CI_boostrap_p<-quantile(mu_p.set,probs= c(0.025,0.975)) 
CI_boostrap_p   
##      2.5%     97.5% 
## 0.1194497 0.1525954
# CI from bootstrap @ 2.5% and 97.5% is 0.1188243 and 0.1525954 respectively.


# Let's see the histograme of same

hist(mu_p.set,freq = FALSE)
lines(density(mu_p.set),lwd=5,col='red')

#Q3(c)Compare the two intervals. Is there any difference worth our attention? 

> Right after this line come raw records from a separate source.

/-- R172, R173, R175: every message, whatever its body. While the receiver is skipping its bytes are ignored; while a
reply is pending it is discarded; taken in service it sets the link ONLINE and restarts the link timer; taken in
START_UP it leaves the link as it is. That one command is one whole frame, taken from HUNT as from RECEIVING, is the
model's choice (assumption 15). -/
def Obligations.EveryFrameIsTakenOrLost : Prop :=
  ∀ (c : Instr) (s : State), isFrame c = true → c.WF →
    (s.phase = .off → exec c s = .next s) ∧
    (s.phase ≠ .off → s.line.receiver = .skipping → exec c s = .next s.fresh) ∧
    (s.phase ≠ .off → s.line.receiver ≠ .skipping → s.line.reply.isSome = true →
      exec c s = .next { s.fresh with line := { s.line with receiver := .hunt } }) ∧
    (Ready s → LineFree s → ∃ t, exec c s = .next t ∧ t.line.receiver = .hunt ∧ t.line.link = .online
      ∧ t.line.linkTimer = some ⟨0, s.cfg.rack.linkTimeout * 100000⟩) ∧
    (∀ cause, s.phase = .starting cause → LineFree s → ∃ t, exec c s = .next t ∧ t.line.receiver = .hunt
      ∧ t.line.link = s.line.link ∧ t.line.linkTimer = s.line.linkTimer)

/-- R173, R174, R178: a kind that names no message is answered UNKNOWN and changes nothing else but the link. R163, R174:
every message of the catalogue that the rack mode does not take is answered MODE, in service and in START_UP, and R180,
R184: every message taken whose body has not the length of its layout is answered FORMAT; both change nothing else but the
receiver and, in service, the link, and an all-call frame then has no effect and gets no reply. R174: the table of modes
and messages. -/
def Obligations.UnsuitedRequestsOnlyGetTheirCode : Prop :=
  (∀ (m : Mode) (kind : Byte), modeTakes m kind.toNat = true ↔ ModeAdmits m kind) ∧
  (∀ s : State, LineFree s →
    (∀ kind body, (Instr.unknownKind kind body).WF → Ready s →
      exec (.unknownKind kind body) s = .next (sendReply kind (.unknown, .bytes []) (heard s)).write) ∧
    (∀ (c : Instr) (kind : Byte), messageOf c = some (kind, .addressed) →
      (Ready s → ¬ModeAdmits s.mode kind →
        exec c s = .next (sendReply kind (.mode, .bytes []) (heard s)).write) ∧
      (∀ cause, s.phase = .starting cause → s.mode = .startUp → kind ≠ 0x7F →
        exec c s = .next (sendReply kind (.mode, .bytes []) { s.fresh with line := { s.line with receiver := .hunt } })) ∧
      (Ready s → ModeAdmits s.mode kind → ¬LengthRight c →
        exec c s = .next (sendReply kind (.format, .bytes []) (heard s)).write)) ∧
    (∀ (c : Instr) (kind : Byte), messageOf c = some (kind, .allCall) →
      (Ready s → ¬ModeAdmits s.mode kind ∨ ¬LengthRight c → exec c s = .next (heard s).write) ∧
      (∀ cause, s.phase = .starting cause → s.mode = .startUp →
        exec c s = .next { s.fresh with line := { s.line with receiver := .hunt } })))

/-- R104, R175, R176: the link timer that runs out brings STANDALONE; a second moves a set clock on, at the end of the
day to second 0 of the next day with every permit's used figure at 0; CLOCK SET sets the clock and its count toward
the next second, with used at 0 when a set clock changes its day, answered OK when addressed and not answered to all
stations; a second above 86399 is answered FORMAT. -/
def Obligations.ClockAndLinkKeepTime : Prop :=
  ∀ s : State,
    (Ready s → isRunning s.line.linkTimer = true →
      exec .linkTimeout s = .next
        ({ s.fresh with line := { s.line with link := .standalone, linkTimer := none } } : State).write) ∧
    (Ready s → s.line.clock = none → exec .clockSecond s = .next s.fresh.write) ∧
    (∀ t, Ready s → s.line.clock = some t → t.second + 1 < 86400 →
      exec .clockSecond s = .next
        ({ s.fresh with
            line := { s.line with clock := some ⟨t.day, t.second + 1⟩, subSecond := 0 } } : State).write) ∧
    (∀ t, Ready s → s.line.clock = some t → 86400 ≤ t.second + 1 →
      exec .clockSecond s = .next
        ({ s.fresh with
            line := { s.line with clock := some ⟨(t.day + 1) % 65536, 0⟩, subSecond := 0 }
            permits := s.permits.map fun p => { p with used := 0 } } : State).write) ∧
    (∀ dest body, Taken 0x10 s → body.length = 6 → fld body 2 4 ≤ 86399 →
      let h := heard s
      let t : State :=
        { h with
            line := { h.line with clock := some ⟨fld body 0 2, fld body 2 4⟩, subSecond := 0 }
            permits := match s.line.clock with
              | some o => if o.day = fld body 0 2 then s.permits else s.permits.map fun p => { p with used := 0 }
              | none => s.permits }
      exec (.clockSet dest body) s = .next (match dest with
        | .addressed => (sendReply 0x10 (.ok, .bytes []) t).write
        | .allCall => t.write)) ∧
    (∀ body, Taken 0x10 s → body.length = 6 → 86399 < fld body 2 4 →
      exec (.clockSet .addressed body) s = .next (sendReply 0x10 (.format, .bytes []) (heard s)).write
        ∧ exec (.clockSet .allCall body) s = .next (heard s).write)

/-- R177: the six status messages read state and change none: each is answered OK with the fields held when it reaches
its owner. -/
def Obligations.StatusMessagesOnlyRead : Prop :=
  ∀ s : State,
    (Taken 0x01 s → exec (.rackStatus []) s
      = .next (sendReply 0x01 (.ok, .rackStatus (rackStatusOf (heard s))) (heard s)).write) ∧
    (∀ b : BayNo, Taken 0x02 s → exec (.bayStatus (be 1 (unitNo b))) s
      = .next (sendReply 0x02 (.ok, .bayStatus (bayStatusOf b (heard s))) (heard s)).write) ∧
    (∀ a : ArmNo, Taken 0x03 s → exec (.armStatus (be 1 (unitNo a))) s
      = .next (sendReply 0x03 (.ok, .armStatus (armStatusOf a (heard s))) (heard s)).write) ∧
    (∀ i : InjNo, Taken 0x04 s → exec (.injectorStatus (be 1 (unitNo i))) s
      = .next (sendReply 0x04 (.ok, .injectorStatus (injectorStatusOf i (heard s))) (heard s)).write) ∧
    (Taken 0x05 s → exec (.supervisionList []) s
      = .next (sendReply 0x05 (.ok, .supervisionList (allInsts.map (instanceReport s))) (heard s)).write) ∧
    (Taken 0x06 s → exec (.totaliserRead []) s
      = .next (sendReply 0x06 (.ok, .bytes (s.meters.toList.flatMap fun m => be 8 m.totaliser)) (heard s)).write) ∧
    (∀ n, Taken 0x02 s → n = 0 ∨ (4 < n ∧ n < 256) → exec (.bayStatus (be 1 n)) s
      = .next (sendReply 0x02 (.format, .bytes []) (heard s)).write)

# CI from bootstrap @ 2.5% and 97.5% is 0.1188243 and 0.1525954 respectively.
# CI from CLT @ 2.5% and 97.5% is 0.1185805  and 0.1528392 respectively

# We can see that CI from bootstrap is almost similar to CLT.and there is 
# no difference worth our attention.

#Q3(d) What is the maximum likelihood estimate of p and its standard error? 

hist(wine_excellent)

minuslog.lik <- function(p) {
  log.lik <- 0
  for(i in 1:1599) {
    log.lik <- log.lik + log(dbinom(wine_excellent[i], size = 1, prob = p))
  }
  return(-log.lik)
}

est <- stats4::mle(minuslog = minuslog.lik,
                   start = list(p = p_hat))

summary(est)
## Maximum likelihood estimation
## 
## Call:
## stats4::mle(minuslogl = minuslog.lik, start = list(p = p_hat))
## 
## Coefficients:
##    Estimate  Std. Error
## p 0.1357098 0.008564278
## 
## -2 log L: 1269.921
#Maximum likelihood estimation

#Call:
#stats4::mle(minuslogl = minuslog.lik, start = list(p = p_hat))

#Coefficients:
#     Estimate  Std. Error
#  p 0.1357098 0.008564278

#  -2 log L: 1269.921 


#Because the above histogram portrays a binary variable, the histogram 
#only shows values of zero or one. From the above function, the estimate
#for the proportion of p is 0.1357 (rounded to four decimal places), 
#and its standard error is 0.0086 (rounded to four decimal places).